=== WHAT IS EXPECTED ===
The line that contains "0b0111101000000011#16 = .addValueToRegister 0xA#4 0x03#8" marks the end: retype the data below exactly from its first line through that line.

------------------------------------

-- ==== Sys2Proof/Tests/Slice0.lean ====
section
/-! SUPPORT. The model's own tests: the WellFormed smoke, words written out bit by bit, one-step vectors of
95_test_vectors (each names its vector; the expected values are the spec's), and a witness for the hypotheses
of every obligation that has some. -/

namespace Sys2Proof.Tests

open Sys2Proof.Machine

/-! ### WellFormed: for each check an ill-formed term, refused -/

/-- 30_encoding R79: `x` is the top nibble of `nnn`, here 2. -/
theorem test_wellFormed_refuses_jumpWithOffset_mismatch :
    (Instr.jumpWithOffset 0x3#4 0x21A#12).wellFormed = false
      ∧ (Instr.jumpWithOffset 0x2#4 0x21A#12).wellFormed = true := by decide

/-- 30_encoding R76: `00E0` and `8120` are supported words, `812F` is not. -/
theorem test_wellFormed_refuses_supported_word_as_unsupported :
    (Instr.unsupported 0x00E0#16).wellFormed = false
      ∧ (Instr.unsupported 0x8120#16).wellFormed = false
      ∧ (Instr.unsupported 0xE19E#16).wellFormed = false
      ∧ (Instr.unsupported 0xF155#16).wellFormed = false
      ∧ (Instr.unsupported 0x1000#16).wellFormed = false
      ∧ (Instr.unsupported 0x812F#16).wellFormed = true := by decide

/-! ### Decoding: a word of every form, bit by bit from 30_encoding R71 and R74 -/

theorem test_decode_whole_words :
    decode 0b0000000011100000#16 = .clearScreen
      ∧ decode 0b0000000011101110#16 = .returnFromProcedure
      ∧ decode 0b0000000011100001#16 = .unsupported 0x00E1#16 := by decide

theorem test_decode_control :
    decode 0b0001101010111100#16 = .jump 0xABC#12
      ∧ decode 0b0010001100000001#16 = .jumpAndLink 0x301#12
      ∧ decode 0b0011101001000010#16 = .skipIfEqualImm 0xA#4 0x42#8
      ∧ decode 0b0100101001000011#16 = .skipIfNotEqualImm 0xA#4 0x43#8
      ∧ decode 0b0101000100101011#16 = .skipIfEqualReg 0x1#4 0x2#4
      ∧ decode 0b1001000100101111#16 = .skipIfNotEqualReg 0x1#4 0x2#4
      ∧ decode 0b1011001000011010#16 = .jumpWithOffset 0x2#4 0x21A#12 := by decide

theorem test_decode_immediate :
    decode 0b0110101000000010#16 = .setRegister 0xA#4 0x02#8
      ∧ decode 0b0111101000000011#16 = .addValueToRegister 0xA#4 0x03#8
      ∧ decode 0b1010111111111110#16 = .setIndex 0xFFE#12
      ∧ decode 0b1100000100001111#16 = .randomAnd 0x1#4 0x0F#8 := by decide

theorem test_decode_alu :
    decode 0b1000000100100000#16 = .set 0x1#4 0x2#4
      ∧ decode 0b1000000100100001#16 = .or 0x1#4 0x2#4
      ∧ decode 0b1000000100100010#16 = .and 0x1#4 0x2#4
      ∧ decode 0b1000000100100011#16 = .xor 0x1#4 0x2#4
      ∧ decode 0b1000000100100100#16 = .add 0x1#4 0x2#4
      ∧ decode 0b1000000100100101#16 = .sub 0x1#4 0x2#4
      ∧ decode 0b1000000100100110#16 = .rShift 0x1#4 0x2#4
      ∧ decode 0b1000000100100111#16 = .rSub 0x1#4 0x2#4
      ∧ decode 0b1000000100101110#16 = .lShift 0x1#4 0x2#4
      ∧ decode 0b1000000100101000#16 = .unsupported 0x8128#16 := by decide

theorem test_decode_draw_and_keys :
    decode 0b1101000100100101#16 = .draw 0x1#4 0x2#4 0x5#4
      ∧ decode 0b1110111110011110#16 = .skipIfKeyPressed 0xF#4
      ∧ decode 0b1110111110100001#16 = .skipIfKeyNotPressed 0xF#4
      ∧ decode 0b1110000110011111#16 = .unsupported 0xE19F#16 := by decide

------------------------------------

=== TASK RESULT ===
-- ==== Sys2Proof/Tests/Slice0.lean ====
section
/-! SUPPORT. The model's own tests: the WellFormed smoke, words written out bit by bit, one-step vectors of
95_test_vectors (each names its vector; the expected values are the spec's), and a witness for the hypotheses
of every obligation that has some. -/

namespace Sys2Proof.Tests

open Sys2Proof.Machine

/-! ### WellFormed: for each check an ill-formed term, refused -/

/-- 30_encoding R79: `x` is the top nibble of `nnn`, here 2. -/
theorem test_wellFormed_refuses_jumpWithOffset_mismatch :
    (Instr.jumpWithOffset 0x3#4 0x21A#12).wellFormed = false
      ∧ (Instr.jumpWithOffset 0x2#4 0x21A#12).wellFormed = true := by decide

/-- 30_encoding R76: `00E0` and `8120` are supported words, `812F` is not. -/
theorem test_wellFormed_refuses_supported_word_as_unsupported :
    (Instr.unsupported 0x00E0#16).wellFormed = false
      ∧ (Instr.unsupported 0x8120#16).wellFormed = false
      ∧ (Instr.unsupported 0xE19E#16).wellFormed = false
      ∧ (Instr.unsupported 0xF155#16).wellFormed = false
      ∧ (Instr.unsupported 0x1000#16).wellFormed = false
      ∧ (Instr.unsupported 0x812F#16).wellFormed = true := by decide

/-! ### Decoding: a word of every form, bit by bit from 30_encoding R71 and R74 -/

theorem test_decode_whole_words :
    decode 0b0000000011100000#16 = .clearScreen
      ∧ decode 0b0000000011101110#16 = .returnFromProcedure
      ∧ decode 0b0000000011100001#16 = .unsupported 0x00E1#16 := by decide

theorem test_decode_control :
    decode 0b0001101010111100#16 = .jump 0xABC#12
      ∧ decode 0b0010001100000001#16 = .jumpAndLink 0x301#12
      ∧ decode 0b0011101001000010#16 = .skipIfEqualImm 0xA#4 0x42#8
      ∧ decode 0b0100101001000011#16 = .skipIfNotEqualImm 0xA#4 0x43#8
      ∧ decode 0b0101000100101011#16 = .skipIfEqualReg 0x1#4 0x2#4
      ∧ decode 0b1001000100101111#16 = .skipIfNotEqualReg 0x1#4 0x2#4
      ∧ decode 0b1011001000011010#16 = .jumpWithOffset 0x2#4 0x21A#12 := by decide

theorem test_decode_immediate :
    decode 0b0110101000000010#16 = .setRegister 0xA#4 0x02#8
      ∧ decode 0b0111101000000011#16 = .addValueToRegister 0xA#4 0x03#8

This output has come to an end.